This paper focuses on the stability analysis of nonlinear time-delay systems on time scales, which are of generality as they can include not only the traditional continuous and discrete ones, but also some other cases, such as systems on general uniform or non-uniform time domains. One existing classical method for analyzing stability of such systems is the Razumikhin-type theorem with requiring the time derivative of relating Lyapunov function to be non-positive for uniform stability and negative for uniform asymptotic or exponential stability, which are difficult to be satisfied. To relax these restrictions, by introducing the time-scale type uniformly stable function and uniformly asymptotically stable function, this paper presents several less conservative stability criteria, in which the time-scale time derivative of Lyapunov function can be positive or non-negative. To demonstrate the effectiveness of the theoretic results, a numerical example about non-continuous and non-discrete time-delay systems is given.

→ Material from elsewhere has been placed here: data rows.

-- ==== Sys2Proof/Safety.lean ====
section
/-! DEFINITION. What counts as a safe change of the fuses, and the conditions under which a command reaches its block, in the terms
that the statements use. -/

namespace Sys2Proof.Machine

/-- Every bit that is 1 in a list of bytes is 1 in another (R480). -/
def KeepsOnes (x y : List Nat) : Prop := ∀ i j, (x.getD i 0).testBit j = true → (y.getD i 0).testBit j = true

/-- Fuses only blow: no bit of the OTP array that reads 1 returns to 0, no floor falls, and what is programmed at manufacture stays
(R480, R485). -/
def Otp.OnlyBlows (a b : Otp) : Prop :=
  b.uid = a.uid ∧ b.usbid = a.usbid ∧ a.floorFw ≤ b.floorFw ∧ a.floorBs ≤ b.floorBs
    ∧ (∀ k, a.revoke.testBit k = true → b.revoke.testBit k = true)
    ∧ (a.debug = true → b.debug = true) ∧ (a.provLock = true → b.provLock = true)
    ∧ KeepsOnes a.imgKey b.imgKey ∧ KeepsOnes a.clrKey b.clrKey
    ∧ (∀ k, KeepsOnes (a.key k).bytes (b.key k).bytes)

/-- The fields of the OTP array that PROVLOCK closes are the same in two arrays (R483). -/
def Otp.SameProvisioned (a b : Otp) : Prop :=
  b.uid = a.uid ∧ b.usbid = a.usbid ∧ b.sign = a.sign ∧ b.imgKey = a.imgKey ∧ b.clrKey = a.clrKey ∧ b.debug = a.debug
    ∧ b.provLock = a.provLock

/-- Both floors are thermometer codes of 128 fuses (R480, R485). -/
abbrev Otp.FloorsFit (o : Otp) : Prop := o.floorFw ≤ 128 ∧ o.floorBs ≤ 128

/-- A register write by a master lands in its block: SYS runs, and the core where it is the master, the master may write there, and no clock that the access needs is
stopped (R92, R433). -/
abbrev State.Lands (s : State) (m : Master) (a : Nat) : Prop :=
  s.dev.masterRuns m = true ∧ s.dev.mayWrite m (wordAddr a) = true ∧ s.dev.hangs (wordAddr a) = false

/-- The state after a register write that has landed. -/
def State.landed (s : State) (m : Master) (a w : Nat) : State :=
  { s with
    dev := (s.dev.busWrite s.otp m (wordAddr a) w).1
    otp := (s.dev.busWrite s.otp m (wordAddr a) w).2 }

/-- The state after an event of LOOP that did `f`: SEQ and ENG then take what they see (R236, R258). -/
def State.looped (s : State) (f : Dev → Dev) : State := { s with dev := (f s.dev).settle }

/-- The state after an event that did `f` to the device. -/
def State.did (s : State) (f : Dev → Dev) : State := { s with dev := f s.dev }

/-! ### Where a register write goes on -/

/-- A write by the core to a register of LOOP gets to its block: SYS, the core and the LOOP clock run, the bitstream configures the instance, and
the write sets no enable of a block that is not READY (R92, R117, R504). -/
abbrev State.Reaches (s : State) (a w : Nat) : Prop :=
  s.dev.masterRuns .core = true ∧ s.dev.loopClk = true ∧ s.dev.configured (wordAddr a) = true
    ∧ s.dev.goBlocked (wordAddr a) w = false

/-- The same, where the write acts at once: on a simplex device, and of PRO.k.ACK on a duplex device that stands by (R359, R363). -/
abbrev State.Takes (s : State) (a w : Nat) : Prop := s.Reaches a w ∧ s.dev.ownWrite (wordAddr a) = true

/-- A request on the host port is carried out within its transaction: a feed powers the device, HST is READY, no request is outstanding or held, the request is not
denied and does not wait for a stopped clock, and its round trip is no longer than the dummy period (R429, R430). -/
abbrev State.HostOpen (s : State) (r : PortReq) (period : Nat) : Prop :=
  s.dev.rst.cold = false ∧ (s.dev.sup.a || s.dev.sup.b) = true ∧ s.dev.ready 20 = true ∧ s.dev.hst.pend = none ∧ s.dev.hst.held = none
    ∧ ((s.dev.hostLast r).setSlot .host {}).reqDenied .host r = false
    ∧ ((s.dev.hostLast r).setSlot .host {}).reqHangs r = false ∧ (s.dev.hostLast r).inDummy r period = true

/-- The state after such a request: it is done, and answered with DONE, WDROP as it stood before, and its data (R428). -/
def State.hostServed (s : State) (r : PortReq) : State :=
  let x := (s.onDev (fun d => (d.hostLast r).setSlot .host {})).reqDo .host r
  x.1.onDev (fun d => d.answer 0
    ((d.statusByte stDone - 16 * d.get F.HST_HSTICKY_WDROP + 16 * s.dev.get F.HST_HSTICKY_WDROP) :: x.2))

/-! ### What runs where -/

/-- The commands that are events of the LOOP domain and nothing else. -/
def inLoop : Instr → Bool
  | .benchSwap _ _ | .dowelTimerExpiry _ | .benchUpdate _ | .limtimeExpiry _ | .benchStart _
  | .benchStop _ | .prestartBiasJudge _ | .prestartPulse _ | .prestartPass _ | .rampReached _ | .stopFloorReached _
  | .adcResult _ _ | .phocCount _ _ | .nlEventStart _ _ | .nlEventEnd _ | .monResult _ _ | .hvmResult _ _
  | .shrCompute | .shrPollPeriod | .shrPollDone _ _ | .capSample | .capThrstepExpiry
  | .capSheddelayExpiry | .capReleaseExpiry | .capmissTimer | .capsumSend | .capsumRx _ _ _ _ _ | .capsumTimeout _ _
  | .capRackRelease | .capqRx _ _ _ | .engCompute | .inputLost | .inputReturn | .engCommit | .engGroupDown _
  | .engShutdownEnd | .engRequalExpiry | .auditStep _ _ _ _ | .auditActiveStep | .auditActiveEnd | .batResult _ _ _ _ _ _
  | .restReference _ | .fullReference _ | .irReference _ | .refStaleExpiry _ | .restRequestTimeout _ | .permissionRepeat _
  | .chgforbidExpiry _ | .chargeRepermit _ | .stringAbsent _ | .stringPresent _ | .firstEstimate _ | .seqStrobe
  | .seqReading _ | .railGoodQualified _ | .railFailDebounce _ | .railwarnDebounce _ | .starttimeExpiry _
  | .edgeDelayExpiry _ | .requalExpiry _ | .msettleExpiry _ | .railrepFullReport | .railrepRx _ _ | .seqreqRx _ _
  | .reportStale _ | .seatTimerExpiry _ | .slotRemoval _ | .seatfaultExpiry _ | .checkEnd _
  | .slotShuntResult _ _ _ | .slotVoltResult _ _ _ _ | .soaExpiry _ | .ramptimeExpiry _ | .pgdelayExpiry _
  | .laneTest _ _ _ _ | .slotOcExpiry _ | .fetdegExpiry _ | .gatefailExpiry _ | .retryTimerExpiry _ | .tcleanExpiry _
  | .cooloffExpiry _ | .slotShed _ _ | .shedWithdraw _ _ | .xsensorRecover _ | .peerFrameSend _ _ _ | .peerFrameRx _
  | .lateItem | .hblost | .refereeReqRelease | .syncTimeout | .resolveTimeout | .splitTimeout
  | .keeperRelease | .clkskew _ | .portRxClockPresent _ | .commaAligned _ | .acquireTimeout _ | .linkstatSend _
  | .linkstatRx _ _ | .portDown _ | .lnkerrWindow _ _ _ | .frameRx _ _ | .tsyncExchange | .tsyncRx _ | .holdoverEntry
  | .rootListenEnd _ | .arbSend | .arbRx _ | .arbTimeout _ | .faultsumSend | .nodelost _ | .mgrlost | .tunnelReplyRx _
  | .tunnelNoreply | .clampPinEdge | .clampFrameRx _ _ _ _ | .snapRecordsStaged | .waveformSample | .waveformFreeze
  | .waveRecordsStaged | .pwmPeriodStart _ | .coarseMagnitudeCheck _ _ | .clampPulseEnd | .refereeHbToggle => true
  | _ => false

/-- The commands that are events of the SYS domain or writes of registers, which SYS carries. -/
def inSys : Instr → Bool
  | .rstCtrlCold _ _ | .rstCtrlWarm _ | .watchdogService _ | .rstBlockNv _ | .rstBlockLink _ | .rstBlockTwoWire _ _
  | .rstBlockHost | .rstBlockCpd | .nvRateWrite _ _ | .lockWrite _ | .registerWrite _ _ _ | .partialLoadGo _ _ _
  | .partialLoadDone _ | .swapGo _ _ | .vsetWrite _ _ | .slewWrite _ _ | .periodWrite _ _ | .phdropClear _ _
  | .ovuvWrite _ _ _ | .shrVbusWrite _ | .capForceWrite _ | .restRequest _ _ | .newstringWrite _ | .seqReqOn _
  | .seqReqOff _ | .failmarkClear _ | .seqMarginWrite _ _ | .slotUnlock _ | .stickyClear _ _ | .ackWrite _ _
  | .fwraiseWrite _ _ | .thmLimitWrite _ _ _ | .dpxHandover | .dpxTake | .dpxRejoin | .tunnelGo _ | .tunnelRequestRx _ _ _
  | .snpFire | .snpRearm | .lostRecordWrite | .pageFlushTimer | .evrFlushnow | .pageWriteDone _ | .nandPortTrain _ _
  | .evrColdScan | .evrReadGo _ | .evrReadDone _ | .nonceRead | .nonceExpiry | .clearGo _ _ | .clearVerdict | .evrFwGo _
  | .vaultWrite _ _ | .bellWrite _ _ _ | .winXfer _ | .pageBad _ | .pageZeroDone _ | .coreDrawerAccess _ _ | .coreLateWrite
  | .fenceWO | .dmaGo _ | .dmaStop _ | .dmaResume _ | .dmaClear | .dmaHalf _ | .dmaFull _ | .dmaPageReturn _
  | .dmaBusError _ _ _ | .twbCmdGo _ | .twbTransactionStart _ | .twbAttemptEnd _ _ | .twbTimeout _ _ | .stuckRetry _ _
  | .tgtCapability | .tgtPmbusRevision | .tgtMfrId | .tgtMfrModel | .tgtRegAddr _ _ | .tgtRegDataRead | .tgtRegDataWrite _ _
  | .tgtRegStat | .tgtAlertResponse | .tgtProtocolError | .tgtSclTimeout | .cpdHardrst | .usbOutTransfer _ | .updIngest _
  | .imageBlockRx _ _ _ | .containerVerified _ | .imageAckRx _ _ _ | .relayTimeout | .packageStaged | .updActivate
  | .activateFrameRx _ | .activationRetry | .updHandover _ _ | .handoverDrainEnd | .handoverRelease | .handoverDrainTimeout
  | .updConfirm _ _ | .confirmWindowExpiry | .partialRevertRetry | .updAbort | .secProgGo _ _ | .coreMemoryEccError
  | .jtagCoreHalt _ => true
  | _ => false

end Sys2Proof.Machine
end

本文重点研究时间尺度上非线性时滞系统的稳定性分析，它具有一般性，不仅可以包括传统的连续和离散系统，还可以包括其他一些情况，例如一般均匀或非均匀系统上的系统。时域。现有的一种分析此类系统稳定性的经典方法是Razumikhin型定理，该定理要求相关Lyapunov函数的时间导数对于均匀稳定性为非正值，对于均匀渐近或指数稳定性为负值，难以满足。为了放宽这些限制，本文通过引入时间尺度型一致稳定函数和一致渐近稳定函数，提出了几个不太保守的稳定性准则，其中李雅普诺夫函数的时间尺度时间导数可以是正的也可以是非负的。为了证明理论结果的有效性，给出了一个非连续非离散时滞系统的数值例子。